The kid is protected by law and was able to continue living his life attending school, working and even going to extra curricular activities in the community. He still has his life and his family knows that one day he will again return home if he goes to jail.

Sam will never come home again. All of us whom are left here to carry on in life without him will feel the heartbreak and loss for the rest of our lives. His son no longer has his father, his parents left without their son.”

 

Excerpt from victim impact statement of Mae Ward:

“Since the loss of Samuel’s life our family life has changed and the pain seems to get worse as the days go by. The steps of grief and healing seem not to be taking effect as of yet. The effects of PTSD (post traumatic stress disorder) seem to be taking an immense control over our lives. Moms grief has caused early memory loss. James grief (Samuels’ brother) has caused extreme anger. Dad, luckily, can not remember on a day to day basis due to pre-existing medical condition. Crenia (Samuels’ sister) has not found the strength or peace to deal with the loss even with the guilty decision. Conor (Samuels’ son) deals with the sadness and the pain daily and it plays in every moment of every day that he can not even find the words to express how much losing his DAD has affected him. Mandy (Conor’s mom) has had to comfort and support him emotionally, words can not express the pain. Danielle (Samuels’ niece) deals with the ongoing pain and stress of taking care of the grandparents dealing with the loss and emotionally support me and the daily tears and sadness.
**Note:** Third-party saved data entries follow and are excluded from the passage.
-- ==== Sys2Proof/Machine/Demodulator.lean ====
section
/-! DEFINITION. The demodulator: phase detector, decision-region decoder, depadding, and the commands DETECT, DECIDE,
DEMOD (R190 to R212). -/

namespace Sys2Proof.Machine

/-- The windows `W_j = SIG[j·N ..< j·N + N]`, `j = 0 .. floor(len(SIG)/N) − 1`; a ragged remainder belongs to none
(R191). -/
def windows (nsps : Nat) (samples : List NumVal) : List (List NumVal) :=
  (List.range (samples.length / nsps)).map fun j => (samples.drop (j * nsps)).take nsps

/-- A correlation coefficient and whether its denominator was zero; it is 0 then (R193, R194, R198). -/
def ratio (num : Numeric) (top den : NumVal) : NumVal × Bool :=
  if num.same den .zero then (.zero, true) else (.div top den, false)

/-- The normalized correlation, "dot product divided by the product of norms" (R193). -/
def ncorr (num : Numeric) (u v : List NumVal) : NumVal × Bool :=
  ratio num (.dot u v) (.sqrt (.mul (.dot u u) (.dot v v)))

/-- `mean(u)` of a sequence of `N` elements (R194). -/
def mean (nsps : Nat) (u : List NumVal) : NumVal := .div (.sum u) (.ofNat nsps)

/-- A sequence with its mean removed (R194). -/
def centred (nsps : Nat) (u : List NumVal) : List NumVal := u.map fun x => .sub x (mean nsps u)

/-- `cov(u, v)` (R194). -/
def cov (nsps : Nat) (u v : List NumVal) : NumVal :=
  .dot (centred nsps u) (centred nsps v)

/-- The Pearson correlation coefficient (R194). -/
def pearson (num : Numeric) (nsps : Nat) (u v : List NumVal) : NumVal × Bool :=
  ratio num (cov nsps u v) (.sqrt (.mul (cov nsps u u) (cov nsps v v)))

/-- The scan of R197 from candidate `k` on: `best` is the coefficient of the index `kBest` selected so far, and a
later candidate is selected only when its coefficient is strictly greater. -/
def scanMax (num : Numeric) (kBest : Nat) (best : NumVal) (k : Nat) : List NumVal → Nat
  | [] => kBest
  | rho :: rest =>
    if num.less best rho then scanMax num k rho (k + 1) rest else scanMax num kBest best (k + 1) rest

/-- The selected index `k*`: the smallest index whose coefficient is the maximum (R197). -/
def selectMax (num : Numeric) : List NumVal → Nat
  | [] => 0
  | rho :: rest => scanMax num 0 rho 1 rest

/-- `e^{iφ} = (cos φ, sin φ)` (R15). -/
def unitPoint (phase : NumVal) : Cplx := { re := .cos phase, im := .sin phase }

/-- The order-2 estimate of a window and whether it is degenerate (R195, R198). The reference is the symbol assigned
to the bit 1 (R192). -/
def estimateBpsk (num : Numeric) (ref window : List NumVal) : Cplx × Bool :=
  let c := ncorr num window ref
  (unitPoint (.arccos (num.clampUnit c.1)), c.2)

/-- The estimate of a window for orders 4, 8 and 16, and whether one of its `M` coefficients is degenerate
(R196, R198). -/
def estimateHigher (num : Numeric) (m nsps : Nat) (amp : NumVal) (window : List NumVal) : Cplx × Bool :=
  let rhos := (List.range m).map fun k => pearson num nsps window (refSymbol nsps amp (nominalPhase m k))
  let kStar := selectMax num (rhos.map Prod.fst)
  (unitPoint (nominalPhase m kStar), rhos.any Prod.snd)

/-- The estimate of one window under the present configuration (R190). -/
def estimate (p : Params) (bps1 : BitVec 2) (nsps : Nat) (amp : NumVal) (window : List NumVal) : Cplx × Bool :=
  if bps1 = 0 then
    estimateBpsk p.num (refSymbol nsps amp (nominalPhase (points bps1) (assign p bps1 1))) window
  else estimateHigher p.num (points bps1) nsps amp window

/-- Step 1 once its preconditions hold: `SYM` becomes the estimates, one per window; DEGEN if a denominator was zero
(R202). -/
def detectWindows (p : Params) (s : State) : State :=
  let ests := (windows s.cfgNsps.toNat s.sig).map (estimate p s.cfgOrder s.cfgNsps.toNat s.cfgAmp)
  raiseIf (ests.any Prod.snd) .degen { s with sym := ests.map Prod.fst }

/-- The bits of one symbol: order 2 by the sign of the real part (R205), orders 4, 8, 16 by the decision regions
(R204), the region of the angle itself, as in DECXY (log entry 21). -/
def decideSymbol (p : Params) (bps1 : BitVec 2) (z : Cplx) : List Bit :=
  if bps1 = 0 then [p.num.less .zero z.re]
  else bitsOf (width bps1) (unassign p bps1 (regionOf p.num (points bps1) (angleOf p.num z)))

/-- All recovered bits, `bits_0 ++ … ++ bits_{S'−1}` (R207). -/
def recovered (p : Params) (s : State) : List Bit := s.sym.flatMap (decideSymbol p s.cfgOrder)

/-- A padding count that cannot be right (R208). -/
def padImpossible (bps1 : BitVec 2) (pad len : Nat) : Bool := decide (width bps1 ≤ pad ∨ len < pad)

/-- Steps 3 and 4: `BITOUT` becomes the recovered bits less the last `min(PAD, len)`; ZEROPT if an angle of `(0, 0)`
was asked, PADERR for an impossible count (R207 to R209). -/
def decideSymbols (p : Params) (s : State) : State :=
  let all := recovered p s
  let pad := s.sigPad.toNat
  raiseIf (padImpossible s.cfgOrder pad all.length) .paderr
    (raiseIf (decide (s.cfgOrder ≠ 0) && s.sym.any p.num.isOrigin) .zeropt
      { s with bitout := all.take (all.length - min pad all.length) })

/-- DETECT (R202). -/
def detectCmd (p : Params) (s : State) : State :=
  if waveConfigLegal p s then detectWindows p s else refuse .cfgerr s

/-- DECIDE (R209): no configuration value but the order is read, so nothing refuses it. -/
def decideCmd (p : Params) (s : State) : State := decideSymbols p s

/-- DEMOD (R210): every precondition is checked before anything is changed or drawn. -/
def demodCmd (p : Params) (s : State) : State :=
  if waveConfigLegal p s && noiseConfigLegal p s then
    decideSymbols p (symbolNoise p (detectWindows p s))
  else refuse .cfgerr s

/-- The Nums that must be finite for DETECT to run (R202): the amplitude and the whole of `SIG`. DESIGN CHOICE (log
entry 10): the samples of the ragged remainder are among them, though they belong to no window (R191). -/
def detectNums (s : State) : List NumVal := s.cfgAmp :: s.sig

/-- The Nums that must be finite for DECIDE to run (R209): both parts of every symbol. DESIGN CHOICE (log entry 10): the
imaginary parts are among them at order 2 too, though R205 does not read them. -/
def decideNums (s : State) : List NumVal := symbolParts s.sym

/-- The Nums that must be finite for DEMOD to run: the strength and those of DETECT, and unless it is refused those of
its second and its third step (R210), with the choices of `detectNums` and `decideNums` (log entry 10). -/
def demodNums (p : Params) (s : State) : List NumVal :=
  let detected := detectWindows p s
  s.cfgNs :: detectNums s ++
    (noisesNums p detected ++ decideNums (symbolNoise p detected)).filter fun _ =>
      waveConfigLegal p s && noiseConfigLegal p s

/-- The meaning of DETECT. -/
def execDetect (s : State) : Host.Outcome State Fault Refusal :=
  guardFinite Config.num (detectNums s) (detectCmd Config.machine s)

/-- The meaning of DECIDE. -/
def execDecide (s : State) : Host.Outcome State Fault Refusal :=
  guardFinite Config.num (decideNums s) (decideCmd Config.machine s)

/-- The meaning of DEMOD. -/
def execDemod (s : State) : Host.Outcome State Fault Refusal :=
  guardFinite Config.num (demodNums Config.machine s) (demodCmd Config.machine s)

end Sys2Proof.Machine
end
Michelle Proulx (Samuels’ girlfriend), can’t even imagine what the pain she feels to hold him in her arms for his last breaths, plus her family who grew to love him. This also includes the pain of friends true and dear who love him. And last of all me, I cry every day and try to make sense of this. I deal with the unfortunate loss and the ridiculous reason this happened. I mull over this daily. I cry daily.”